Embedding model. text-embedding-3-large from OpenAI or intfloat/multilingual-e5-large for Russian-language content. Search quality directly depends on the model — the difference between ada-002 and e5-large on Russian text is noticeable.
Vector database. pgvector for projects where PostgreSQL already exists — install the extension, add a column of type vector(1536), create an HNSW index. For large volumes (10M+ documents) — Qdrant or Weaviate. On a project with a knowledge base of 80,000 support articles pgvector with HNSW index gave p95 search in 12ms — that's sufficient.
Hybrid search. Vector search alone poorly finds exact matches (article numbers, names, abbreviations). Full-text search alone doesn't understand meaning. Combination via RRF (Reciprocal Rank Fusion): vector search + BM25, results are mixed. In Qdrant this is called sparse-dense hybrid search.
Reranking. After initial search (top-20 candidates) we run through cross-encoder model (cross-encoder/ms-marco-MiniLM-L-6-v2) for precise reranking. This adds 50–100ms, but significantly improves relevance.
Semantic Search on a Website
The search "red running shoes" should find products with description "red athletic sneakers for running", even if the words don't match. Regular LIKE search can't do this.
Architecture: when adding a product/article, automatically generate embedding and save in pgvector. When searching — embed the query, search for nearest neighbors by cosine similarity. HNSW index on 100,000 vectors builds in 2–3 minutes, takes ~400MB in memory for 1536-dimensional vectors.
Recommendation Systems
Collaborative filtering ("users similar to you bought X") requires interaction history — at least several months of data. For a new product it works content-based: embedding of currently viewed product → search for similar by vector distance.
Hybrid model: content-based for new users, collaborative for those with history. Switching threshold — usually after 10–20 interactions we switch to collaborative. LightFM can combine both approaches in one model.
For e-commerce with real traffic — A/B testing of recommendations is mandatory. CTR and conversion rate on recommended products — key metrics, not model accuracy.
Response Streaming
User shouldn't wait for the model to generate the entire response. Server-Sent Events for token streaming — standard. OpenAI SDK supports stream: true, returns AsyncIterator. On frontend — Vercel AI SDK or custom EventSource handler.
Typical mistake: streaming to frontend via WebSocket instead of SSE. For one-directional stream SSE is simpler and more reliable.
Agent Orchestration
A simple chatbot answers questions. An agent can perform actions: create a ticket, check order status, book a time. LangChain or LangGraph for orchestrating chains of tool calls. Vercel AI SDK (useChat + tools) for Next.js projects — integration in a few lines.
The main difficulty with agents is reliability. The model sometimes calls the wrong tool or passes incorrect parameters. Validation via Zod schemas on input of each tool, structured outputs for deterministic JSON.
Work Process
We start with a data audit: what exists, in what format, how current. No point building RAG on outdated documentation. Prototype in 1–2 weeks with quality metrics (retrieval precision, hallucination rate via LLM-as-judge).
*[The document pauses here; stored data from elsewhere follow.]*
/-- R192 to R194: PWRON and PWROFF push unit A's control write, then unit B's; the word is PRESCALE with the enable bit for
the one, without it for the other. With room for both they complete, whatever the schedule. Where three commands stand,
at the start or where the first push has held, A's is pushed; then, as the engine made room or not, B's is pushed or its
poll fails. Where the second push has held, it goes in as soon as there is room. -/
def Obligations.PowerOperationsPushAThenB : Prop :=
  ∀ (s : State) (i : Instr) (v wA wB : Word) (temps : Temps),
    ((i = .pwron ∧ v = Config.params.prescale ||| Config.params.enBit) ∨ (i = .pwroff ∧ v = Config.params.prescale)) →
    wA = Config.params.encWrite .A (Config.params.reg .cr) v →
    wB = Config.params.encWrite .B (Config.params.reg .cr) v →
    (((s.op = none ∧ temps = .start) ∨ s.op = some ⟨[pushActs (.word wA) ++ pushActs (.word wB)], .ok, temps⟩) →
      ∃ s1 s2 : State,
        s1 = { interleave Config.params s with cmdFifo := (interleave Config.params s).cmdFifo ++ [wA] } ∧
        s2 = interleave Config.params s1 ∧
        (s.cmdFifo.length ≤ 2 → s2.cmdFifo.length < 4) ∧
        (s.cmdFifo.length < 4 →
          exec i s =
            .next (if s2.cmdFifo.length < 4 then
                { interleave Config.params s2 with
                  cmdFifo := (interleave Config.params s2).cmdFifo ++ [wB], op := none, pc := s.pc + 1 }
              else
                afterFailedPoll Config.params (pushActs (.word wB)) { temps with polls := 0 } (fun k => .timeoutPush k wB)
                  s2))) ∧
    (s.op = some ⟨[pushActs (.word wB)], .ok, temps⟩ → s.cmdFifo.length < 4 →
      exec i s =
        .next { interleave Config.params s with
                cmdFifo := (interleave Config.params s).cmdFifo ++ [wB], op := none, pc := s.pc + 1 })

/-- CALIB on an enabled, empty queue whose engine takes every enabled step: the two responses are paired in push order
and the one computed pair goes to all three modes' registers (R196 to R200). The last of the six writes is the one
still in the FIFO when the operation completes. -/
def Obligations.CalibrateWritesTheSixCorrections : Prop :=
  ∀ (s : State) (u : ConvUnit) (e25 e75 : Word) (rest : List Word),
    s.op = none → s.ctrl.mode ≠ .disabled → s.busy = none → s.cmdFifo = [] → s.respFifo = [] →
    unitEnabled Config.params u s.conv = true → s.oracle.sched = .eager → s.oracle.responses = e25 :: e75 :: rest →
    (codeOf e25).toNat < (codeOf e75).toNat →
    ∃ t, exec (.calib u) s = .next t ∧ t.pc = s.pc + 1 ∧ t.op = none ∧ t.err = s.err ∧ t.x = s.x ∧ t.ctrl = s.ctrl ∧
      t.notify = s.notify ∧ t.faults = s.faults ∧ t.refused = s.refused ∧ t.program = s.program ∧
      t.respFifo = [] ∧ t.busy = none ∧
      t.cmdFifo = [Config.params.encWrite u (Config.params.reg (.occ .alt2))
        ((calOffset (codeOf e25) (codeOf e75)).setWidth 32)] ∧
      (∀ m, convRead Config.params u (Config.params.reg (.gcc m)) t.conv =
        Word.trunc Config.params.payloadW (calGain (codeOf e25) (codeOf e75))) ∧
      (∀ m, m ≠ .alt2 → convRead Config.params u (Config.params.reg (.occ m)) t.conv =
        Word.trunc Config.params.payloadW ((calOffset (codeOf e25) (codeOf e75)).setWidth 32)) ∧
      ∀ w q, (w ≠ u ∨ ∀ m, q ≠ Config.params.reg (.gcc m) ∧ q ≠ Config.params.reg (.occ m)) →
        convRead Config.params w q t.conv = convRead Config.params w q s.conv

/-- R201, R224: on a degenerate pair CALIB raises the error, has popped both responses, and pushes none of the six
writes. -/
def Obligations.CalibrateOnADegeneratePairWritesNothing : Prop :=
  ∀ (s : State) (u : ConvUnit) (e25 e75 : Word) (rest : List Word),
    s.op = none → s.ctrl.mode ≠ .disabled → s.busy = none → s.cmdFifo = [] → s.respFifo = [] →
    unitEnabled Config.params u s.conv = true → s.oracle.sched = .eager → s.oracle.responses = e25 :: e75 :: rest →
    (codeOf e75).toNat ≤ (codeOf e25).toNat →
    ∃ t, exec (.calib u) s = .next t ∧ t.pc = s.pc ∧ t.op = none ∧ t.err = .degenerate (codeOf e25) (codeOf e75) ∧
      t.x = s.x ∧ t.ctrl = s.ctrl ∧ t.notify = s.notify ∧ t.faults = s.faults ∧ t.refused = s.refused ∧
      t.respFifo = s.respFifo ∧ t.busy = none ∧ t.cmdFifo = [] ∧ t.conv = s.conv

/-- BRINGUP from the clean entry state with an eager engine (R205, R256, R257 where the FIFO has drained): the queue is
disabled and empty, both units are powered down, and every configured unit holds its constants and its resolution
selects; a unit takes the next two responses, A first; no other register changes. -/
def Obligations.BringupFromCleanCalibratesAndPowersDown : Prop :=
  ∀ (s : State) (e1 e2 e3 e4 : Word) (rest : List Word),
    Clean Config.params s → s.op = none → s.err = .ok → s.oracle.sched = .eager →
    s.oracle.responses = e1 :: e2 :: e3 :: e4 :: rest →
    (codeOf e1).toNat < (codeOf e2).toNat → (codeOf e3).toNat < (codeOf e4).toNat →
    ∃ t, exec .bringup s = .next t ∧ t.pc = s.pc + 1 ∧ t.op = none ∧ t.err = .ok ∧ DisabledPost t ∧
      engineStep Config.params t = none ∧ t.respFifo = [] ∧ t.x = s.x ∧ t.faults = s.faults ∧ t.refused = false ∧
      t.program = s.program ∧
      (∀ u, convRead Config.params u (Config.params.reg .cr) t.conv = Config.params.prescale ∧
        unitEnabled Config.params u t.conv = false) ∧
      ∀ u, if Config.params.units u = true then
          (∀ a b, (a, b) = (if u = .B ∧ Config.params.units .A = true then (e3, e4) else (e1, e2)) →
            ∀ m, convRead Config.params u (Config.params.reg (.gcc m)) t.conv =
                Word.trunc Config.params.payloadW (calGain (codeOf a) (codeOf b)) ∧
              convRead Config.params u (Config.params.reg (.occ m)) t.conv =
                Word.trunc Config.params.payloadW ((calOffset (codeOf a) (codeOf b)).setWidth 32)) ∧
          convRead Config.params u (Config.params.reg .acr1) t.conv = Config.params.res10 ∧
          convRead Config.params u (Config.params.reg .acr2) t.conv = Config.params.res8 ∧
          ∀ q, (∀ n, q ≠ Config.params.reg n) → convRead Config.params u q t.conv = convRead Config.params u q s.conv
        else ∀ q, q ≠ Config.params.reg .cr →
          convRead Config.params u q t.conv = convRead Config.params u q s.conv

/-- R204: where the first configured unit's pair is degenerate, bring-up still powers both units down and disables the
queue, calibrates no unit, and reports that error. -/
def Obligations.BringupCleansUpAfterAnError : Prop :=
  ∀ (s : State) (e1 e2 : Word) (rest : List Word),
    Clean Config.params s → s.op = none → s.err = .ok → s.oracle.sched = .eager →
    s.oracle.responses = e1 :: e2 :: rest → (codeOf e2).toNat ≤ (codeOf e1).toNat →
    ∃ t, exec .bringup s = .next t ∧ t.op = none ∧ DisabledPost t ∧ t.respFifo = [] ∧
      (∀ u, convRead Config.params u (Config.params.reg .cr) t.conv = Config.params.prescale) ∧
      (∀ u q, q ≠ Config.params.reg .cr → convRead Config.params u q t.conv = convRead Config.params u q s.conv) ∧
      if Config.params.units .A = true ∨ Config.params.units .B = true then
        t.err = .degenerate (codeOf e1) (codeOf e2) ∧ t.pc = s.pc
      else t.err = .ok ∧ t.pc = s.pc + 1

/-- Whatever the schedule and the draws, a bring-up that ends, in the step it starts or in a later one, leaves the queue
disabled with its enables clear; one that completes leaves `disable`'s post-state, and one that does not has an error to
report; one that does not end holds where a later step finds it again (R203, R204: enable, use, disable, strictly
bracketed). -/
def Obligations.BringupAlwaysLeavesTheQueueDisabled : Prop :=
  (∀ P : Params, P.Lawful → ∀ s : State, Inv P s → s.op = none ∨ BringupHeld P s →
    ((bringupOp P s).op = none →
      (bringupOp P s).ctrl.mode = .disabled ∧ (bringupOp P s).notify = 0#32 ∧
        ((bringupOp P s).pc = s.pc + 1 → DisabledPost (bringupOp P s) ∧ (bringupOp P s).err = s.err) ∧
        ((bringupOp P s).pc = s.pc → (bringupOp P s).err ≠ .ok)) ∧
      ((bringupOp P s).op ≠ none → BringupHeld P (bringupOp P s) ∧ (bringupOp P s).pc = s.pc)) ∧
  ∀ s : State, exec .bringup s = .next (bringupOp Config.params s)
end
Then iterations on quality — chunking, embedding model, reranking.
Monitoring in production: LangSmith or Langfuse for tracing call chains, request logging for manual quality audit.
Timeline
RAG chatbot with indexing of existing knowledge base: 3–6 weeks. Semantic search on top of existing catalog: 2–4 weeks. Recommendation system with A/B testing: 6–10 weeks. Multi-agent system with tools and integrations: from 8 weeks.